━━━ DATA SUPPLIED ━━━

-- ==== Sys2Proof/Machine/Power.lean ====
section
/-! DEFINITION. Power: the crampon, the clock, calibration, droop, voltage trims, low-power states and energy accounts
(spec/17_power.md R471 to R488; spec/21 R570; spec/06 R173). -/
namespace Sys2Proof.Machine

/-- The smallest integer not below `a` / `b`, for `b` > 0. -/
def ceilDiv (a b : Int) : Int := -((-a) / b)

namespace State

/-- Hub 2, which holds the crampon, answers the crossbar (R518); out of reset. -/
def crampon (s : State) : Bool := !s.boot.held && !s.fault.outUnits.contains (unitHub 2)

/-! ## The CORE clock (R477, R480) -/

/-- The crampon's ceiling on the CORE clock. -/
def ceilingMhz (s : State) : Nat := gradeMhz - 100 * s.power.steps
/-- The clock in force follows CORE_MHZ and the ceiling. -/
def setClock (s : State) : State :=
  (s.wf PWR_STS.CORE_MHZ_ACT (min (s.rf PWR_CTL.CORE_MHZ) s.ceilingMhz)).wf PWR_STS.CEILING (b2n (decide (s.ceilingMhz < s.rf PWR_CTL.CORE_MHZ)))

/-- A write of PWR_CTL: each field within its range, or the whole write is refused (R477, R478). -/
def writePwrCtl (s : State) (src : Src) (v : Word) : State :=
  let mhz := v.field 0 11
  let cap := v.field 11 12
  if mhz < 800 || gradeMhz < mhz || mhz % 100 != 0 || cap < 1500 || gradeW < cap then s.reject src PWR_CTL.a
  else ((s.wf PWR_CTL.CORE_MHZ mhz).wf PWR_CTL.CAP_W cap).setClock

/-! ## Energy accounts (R173, R486) -/

/-- The harness an energy is charged to: harness 0 in place of one that is FREE. -/
def payer (s : State) (e : EnergyOf) : Nat :=
  let h := match e with
    | .core k => if s.boundCore k.val then s.coreH k.val else 0
    | .cluster c => (s.cluOwner c.val).getD 0
    | .context h => h.val
    | .frame h => h.val
    | .port P => s.rf (PRT_PORT_ID.HARNESS P.val)
    | .pool q => if s.poolHeld q.val then s.rf (POOL_CFG.HARNESS q.val) else 0
    | .system => 0
  if s.hrnState h = 0 then 0 else h

/-- `n` nJ charged to harness `h`; whole microjoules reach its account, and the alarm is raised as the account crosses
HRN_ENERGY_ALARM from below. -/
def charge (s : State) (h n : Nat) : State :=
  let t := (lookupKey s.power.frac h).getD 0 + n
  let s1 := s.withPower { s.power with frac := sparseSet (fun _ => 0) s.power.frac h (t % 1000) }
  if t < 1000 then s1 else
  let old := s1.rf (HRN_ENERGY_UJ.V h)
  let lim := s1.rf (HRN_ENERGY_ALARM.V h)
  let s2 := s1.count (HRN_ENERGY_UJ.V h) (t / 1000)
  if lim != 0 && decide (old < lim) && decide (lim ≤ old + t / 1000) then
    s2.report ⟨clPOWER, 0x03, 1, stOK, unitHub 2, h, bytesLE 8 (s2.rf (HRN_ENERGY_UJ.V h))⟩
  else s2

/-- The energy of an interval, `total` nJ, charged by its shares; the remainder goes to harness 0. -/
def chargeAll (s : State) (total : Nat) (shares : List (EnergyOf × BitVec 32)) : State :=
  let s1 := shares.foldl (fun t x => t.charge (t.payer x.1) x.2.toNat) s
  s1.charge 0 (total - (shares.map (fun x => x.2.toNat)).sum)

/-- Package energy in whole joules (R560). -/
def countJoules (s : State) (n : Nat) : State :=
  let t := s.cairn.joule + n
  let s1 := s.withCairn { s.cairn with joule := t % 1000000000 }
  if t < 1000000000 then s1 else s1.count (CRN_LIFE.V 16) (t / 1000000000)
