/-! ## Fills (R519, R520) -/

/-- Does a carabiner's H range touch a copy? -/
def carTouches (s : State) (f : Fill) (c : Carab) (x : FillCopy) : Bool :=
  let here := match s.feidEntry c.die (carFeid c.w0) with
    | some e => e.field 1 1 == 1 && e.field 3 6 == s.devIndex
    | none => false
  let t := c.w2.field 0 28 * 4096
  here && carHarness c.w0 == f.h && decide (x.off < t + 2 ^ carLog2 c.w0) && decide (t < x.off + f.size)
/-- The fill ends (R520): its status, counts and record. -/
def fillEnd (s : State) (f : Fill) : State :=
  let bad := f.copies.filter (fun c => c.st != 2)
  let st := (bad.head?.map (fun c => c.status)).getD stOK
  let wrote := f.copies.length - bad.length
  let cars := (s.mfb.carabs.filter (fun c => c.w0.field 1 1 == 1 && f.copies.any (fun x => s.carTouches f c x))).length
  let s1 := ((s.withGate { s.gate with fill := none }).wf HUB_FILL_STS.LOST bad.length).wf HUB_FILL_STS.WRITTEN wrote
  ((s1.wf HUB_FILL_CTL.STATUS st).wf HUB_FILL_CTL.BUSY 0).report
    ⟨clMEMORY, 5, 1, st, unitCrux f.die, f.h, bytesLE 4 wrote ++ bytesLE 4 bad.length ++ bytesLE 4 cars⟩
/-- FETCHes go out while fewer than 16 are outstanding; a fill with nothing outstanding ends. -/
def fillNext (x : Store) : Nat → State → State
  | 0, s => s
  | fuel + 1, s =>
    match s.gate.fill with
    | none => s
    | some f =>
      let out := (f.copies.filter (fun c => c.st == 1)).length
      match f.copies.find? (fun c => c.st == 0) with
      | some c =>
        if 16 ≤ out then s
        else
          let me := s.feidOfDevice s.devIndex
          let s1 := s.withGate { s.gate with fill := some { f with copies := f.copies.map (fun y => if y.entry = c.entry && y.c = c.c then { y with st := 1 } else y) } }
          fillNext x fuel (s1.storeFrame x.die x.ctx x.h 3 (s1.feidOfDevice c.dev) (x.blockId c.entry) me (c.entry % 2 ^ 24) 0 true true stOK [])
      | none => if out = 0 then s.fillEnd f else s
/-- HUB_FILL_CTL OP 1 (R519). -/
def fillStart (s : State) (n : Nat) : State :=
  match s.liveStore n with
  | none => s.wf HUB_FILL_CTL.STATUS stREJECT
  | some x =>
    if s.gate.fill.isSome || s.hrnState x.h = 0 then s.wf HUB_FILL_CTL.STATUS stREJECT
    else
      let es := (List.range (x.layers * x.experts * x.blocks)).map (fun i => (i, s.storeEntry x i))
      let raw := es.flatMap (fun e => (List.range x.repl).filterMap (fun c =>
        let w0 := e.2.1
        if w0.field 0 1 = 1 && w0.field 1 1 = 0 && copyDev w0 c = s.devIndex then
          (let gone := x.repl = 1 || w0.field (3 - c) 1 == 1
           some (FillCopy.mk e.1 c (copyOff w0 e.2.2.1 c) (copyDev w0 (1 - c)) (if gone then 3 else 0) (if gone then stLOST else stOK) []))
        else none))
      let f : Fill := ⟨n, x.h, x.size, sortDesc (fun c => -(c.off : Int)) raw⟩
      let s1 := f.copies.foldl (fun t c => t.putDir x c.entry ((t.storeEntry x c.entry).1.withField (2 + c.c) 1 1)) s
      let s2 := s1.withMfb { s1.mfb with carabs := s1.mfb.carabs.map (fun c => if f.copies.any (fun y => s1.carTouches f c y) then { c with w0 := c.w0.withField 1 1 1 } else c) }
      let s3 := ((s2.withGate { s2.gate with fill := some f }).setReg HUB_FILL_STS.a 0).wf HUB_FILL_CTL.BUSY 1
      fillNext x (f.copies.length + 1) s3
/-- Copies of a running fill change; those for which `p` holds stay LOST with a status. -/
def fillLose (s : State) (p : FillCopy → Bool) (st : Nat) : State :=
  match s.gate.fill with
  | some f => s.withGate { s.gate with fill := some { f with copies := f.copies.map (fun c => if p c then { c with st := 3, status := st } else c) } }
  | none => s
def fillGo (s : State) : State :=
  match s.gate.fill with
  | none => s
  | some f =>
    match s.findStore f.die with
    | some x => fillNext x (f.copies.length + 1) s
    | none => s.fillEnd f
/-- A copy fails: the copies that wait on its device are not asked for. -/
def fillFail (s : State) (c : FillCopy) (st : Nat) : State :=
  (s.fillLose (fun y => (y.entry == c.entry && y.c == c.c) || (y.dev == c.dev && (y.st == 0 || y.st == 1))) st).fillGo
/-- Words of a poisoned frame that came as all ones. -/
def onesWords (bs : List Byte) : List Nat :=
  (List.range (bs.length / 8)).filter (fun i => (bs.drop (8 * i)).take 8 == allOnes 8)
/-- A whole copy has come: written at its offset, its LOST cleared, and that of every carabiner whose copies are all written. -/
def fillWrite (s : State) (x : Store) (f : Fill) (c : FillCopy) : State :=
  let s1 := (List.range c.got.length).foldl (fun t i =>
    match c.got.find? (fun g => g.1 == i) with
    | some g =>
      (match t.hRange x.h (c.off + 4096 * i) g.2.2.length with
       | some [(a, n)] =>
         let t1 := (t.memWrite x.h [(a, n)] g.2.2).2
         if g.2.1 then t1.withMem ((onesWords g.2.2).foldl (fun m w => m.poison (a + 8 * w) (a + 8 * w + 8)) t1.mem) else t1
       | some rs => (t.memWrite x.h rs g.2.2).2
       | none => t)
    | none => t) s
  let s2 := s1.putDir x c.entry ((s1.storeEntry x c.entry).1.withField (2 + c.c) 1 0)
  let f2 : Fill := { f with copies := f.copies.map (fun y => if y.entry = c.entry && y.c = c.c then { y with st := 2, got := [] } else y) }
  let s3 := (s2.withGate { s2.gate with fill := some f2 }).wf HUB_FILL_STS.WRITTEN (s2.rf HUB_FILL_STS.WRITTEN + 1)
  (s3.withMfb { s3.mfb with carabs := s3.mfb.carabs.map (fun k =>
    if f2.copies.any (fun y => s3.carTouches f2 k y) && f2.copies.all (fun y => y.st == 2 || !s3.carTouches f2 k y) then
      { k with w0 := k.w0.withField 1 1 0 } else k) }).fillGo
/-- A BLOCK frame of a running fill. -/
def fillBlock (s : State) (x : Store) (f : Fill) (fr : Frame) : State :=
  match f.copies.find? (fun c => c.st == 1 && x.blockId c.entry == fr.addr % 2 ^ 32) with
  | none => s
  | some c =>
    if !(fr.tstatus == stOK || fr.tstatus == stPOISON) then s.fillFail c fr.tstatus
    else
      let c2 := { c with got := c.got.filter (fun g => g.1 != fr.frag) ++ [(fr.frag, fr.tstatus == stPOISON, fr.payload)] }
      let whole := decide ((c2.got.map (fun g => g.2.2.length)).sum = f.size)
      if whole then s.fillWrite x f c2
      else s.withGate { s.gate with fill := some { f with copies := f.copies.map (fun y => if y.entry = c.entry && y.c = c.c then c2 else y) } }
/-- A BLOCK frame at cluster `clu`: written by a fill, or passed on to its requester (R380, R519). -/
def blockIn (s : State) (clu : Nat) (fr : Frame) : State :=
  match s.landed (.cluster clu) fr with
  | none => s
  | some y =>
    let s1 := s.unland y
    let origin := fr.addr / 2 ^ 32 % 2 ^ 18
    match s1.gate.fill with
    | some f =>
      if f.die = clu / 4 && origin = fr.dst then (match s1.findStore f.die with | some x => s1.fillBlock x f fr | none => s1)
      else if origin = fr.dst then s1 else s1.send (clu / 4) ({ fr with w0 := fr.w0.withField 10 18 origin } : Frame).sealHeader
    | none => if origin = fr.dst then s1 else s1.send (clu / 4) ({ fr with w0 := fr.w0.withField 10 18 origin } : Frame).sealHeader
/-- HUB_FILL_CTL OP 2 (R520). -/
def fillAbort (s : State) : State :=
  match (s.fillLose (fun c => c.st == 0 || c.st == 1) stFLUSHED).gate.fill with
  | some f => (s.fillLose (fun c => c.st == 0 || c.st == 1) stFLUSHED).fillEnd f
  | none => s
/-- A write of HUB_FILL_CTL: OP 2 acts while a fill runs; any other write is then refused (R519, R520, R532). -/
def writeFillCtl (s : State) (src : Src) (v : Word) : State :=
  let op := v.field 4 2
  if s.rb HUB_FILL_CTL.BUSY then (if op = 2 then s.fillAbort else s.reject src HUB_FILL_CTL.a)
  else
    let s1 := (s.wf HUB_FILL_CTL.DIE (v.field 0 4)).wf HUB_FILL_CTL.TIMEOUT_MS (v.field 15 16)
    match op with
    | 0 => s1
    | 1 => s1.fillStart (v.field 0 4)
    | _ => s1.wf HUB_FILL_CTL.STATUS stREJECT
/-- The bound of the requested copy at directory index `i` passes (R520). -/
def fillTimeout (s : State) (i : Nat) : State :=
  match s.gate.fill with
  | some f => (match f.copies.find? (fun c => c.st == 1 && c.entry == i) with
    | some c => s.fillFail c stTIMEOUT
    | none => s)
  | none => s

/-! ## MARK (R522) -/

/-- A write of HUB_MARK_CTL. -/
def writeMarkCtl (s : State) (src : Src) (v : Word) : State :=
  if s.rb HUB_MARK_CTL.BUSY then s.reject src HUB_MARK_CTL.a
  else
    let n := v.field 0 4
    let s1 := ((s.wf HUB_MARK_CTL.DIE n).wf HUB_MARK_CTL.DEV (v.field 4 6)).wf HUB_MARK_CTL.SET (v.field 10 1)
    if v.field 11 1 = 0 then s1
    else match s1.liveStore n with
      | none => s1.wf HUB_MARK_CTL.STATUS stREJECT
      | some x =>
        let s2 := (List.range (x.layers * x.experts * x.blocks)).foldl (fun t i =>
          let e := t.storeEntry x i
          let hit := (List.range x.repl).filter (fun c => e.1.field 0 1 == 1 && e.1.field 1 1 == 0 && copyDev e.1 c == v.field 4 6)
          if hit.isEmpty then t else t.putDir x i (hit.foldl (fun w c => w.withField (2 + c) 1 (v.field 10 1)) e.1)) s1
        (s2.wf HUB_MARK_CTL.STATUS stOK).wf HUB_MARK_CTL.BUSY 1

end State

/-- A FETCH at cluster `c` (R380). -/
def execFetch (c : Fin 64) (f : Frame) (s : State) : Res :=
  if f.kind = 4 ∧ f.op = 3 then unheld s (s.fetchIn c f) else .fault (.illFormed "FETCH")
/-- A BLOCK at cluster `c` (R380). -/
def execBlock (c : Fin 64) (f : Frame) (s : State) : Res :=
  if f.kind = 4 ∧ f.op = 4 then unheld s (s.blockIn c f) else .fault (.illFormed "BLOCK")
/-- CRX_STORE_CMD CREATE (R379). -/
def execStoreCreate (src : Src) (n : Fin 16) (ctx : BitVec 14) (s : State) : Res :=
  unheld s (s.guardWrite src (CRX_STORE_CMD.a n) (fun t => t.writeStoreCmd src n ctx.toNat 1))
/-- CRX_STORE_CMD DESTROY (R387). -/
def execStoreDestroy (src : Src) (n : Fin 16) (ctx : BitVec 14) (s : State) : Res :=
  unheld s (s.guardWrite src (CRX_STORE_CMD.a n) (fun t => t.writeStoreCmd src n ctx.toNat 2))
/-- The store command of crux die `n` finishes (R387). -/
def execStoreCommandComplete (n : Fin 16) (s : State) : Res := unheld s (s.storeDone n)
/-- HUB_FILL_CTL OP 1 for the store of crux die `n` (R519). -/
def execFillStart (src : Src) (n : Fin 16) (s : State) : Res :=
  unheld s (s.guardWrite src HUB_FILL_CTL.a (fun t => t.writeFillCtl src (((t.reg HUB_FILL_CTL.a).withField 0 4 n).withField 4 2 1)))
/-- HUB_FILL_CTL OP 2 (R520). -/
def execFillAbort (src : Src) (s : State) : Res :=
  unheld s (s.guardWrite src HUB_FILL_CTL.a (fun t => t.writeFillCtl src ((t.reg HUB_FILL_CTL.a).withField 4 2 2)))
/-- A requested copy of a fill has had no complete answer within TIMEOUT_MS (R520). -/
def execFillCopyTimeout (i : Nat) (s : State) : Res := unheld s (s.fillTimeout i)
/-- HUB_MARK_CTL.GO (R522). -/
def execMark (src : Src) (n : Fin 16) (dev : Fin 64) (on : Bool) (s : State) : Res :=
  unheld s (s.guardWrite src HUB_MARK_CTL.a (fun t =>
    t.writeMarkCtl src ((((Word.ofN n.val).withField 4 6 dev).withField 10 1 (b2n on)).withField 11 1 1)))
/-- The MARK finishes (R522). -/
def execMarkComplete (s : State) : Res := unheld s (s.wf HUB_MARK_CTL.BUSY 0)

end Sys2Proof.Machine
end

━━━

• EXERCISE:
Your task is to reproduce the entries exactly, starting at the first line and ending with the line containing "The smallest integer".

• OUTPUT BELOW:
-- ==== Sys2Proof/Machine/Power.lean ====
section
/-! DEFINITION. Power: the crampon, the clock, calibration, droop, voltage trims, low-power states and energy accounts
(spec/17_power.md R471 to R488; spec/21 R570; spec/06 R173). -/
namespace Sys2Proof.Machine

/-- The smallest integer not below `a` / `b`, for `b` > 0. -/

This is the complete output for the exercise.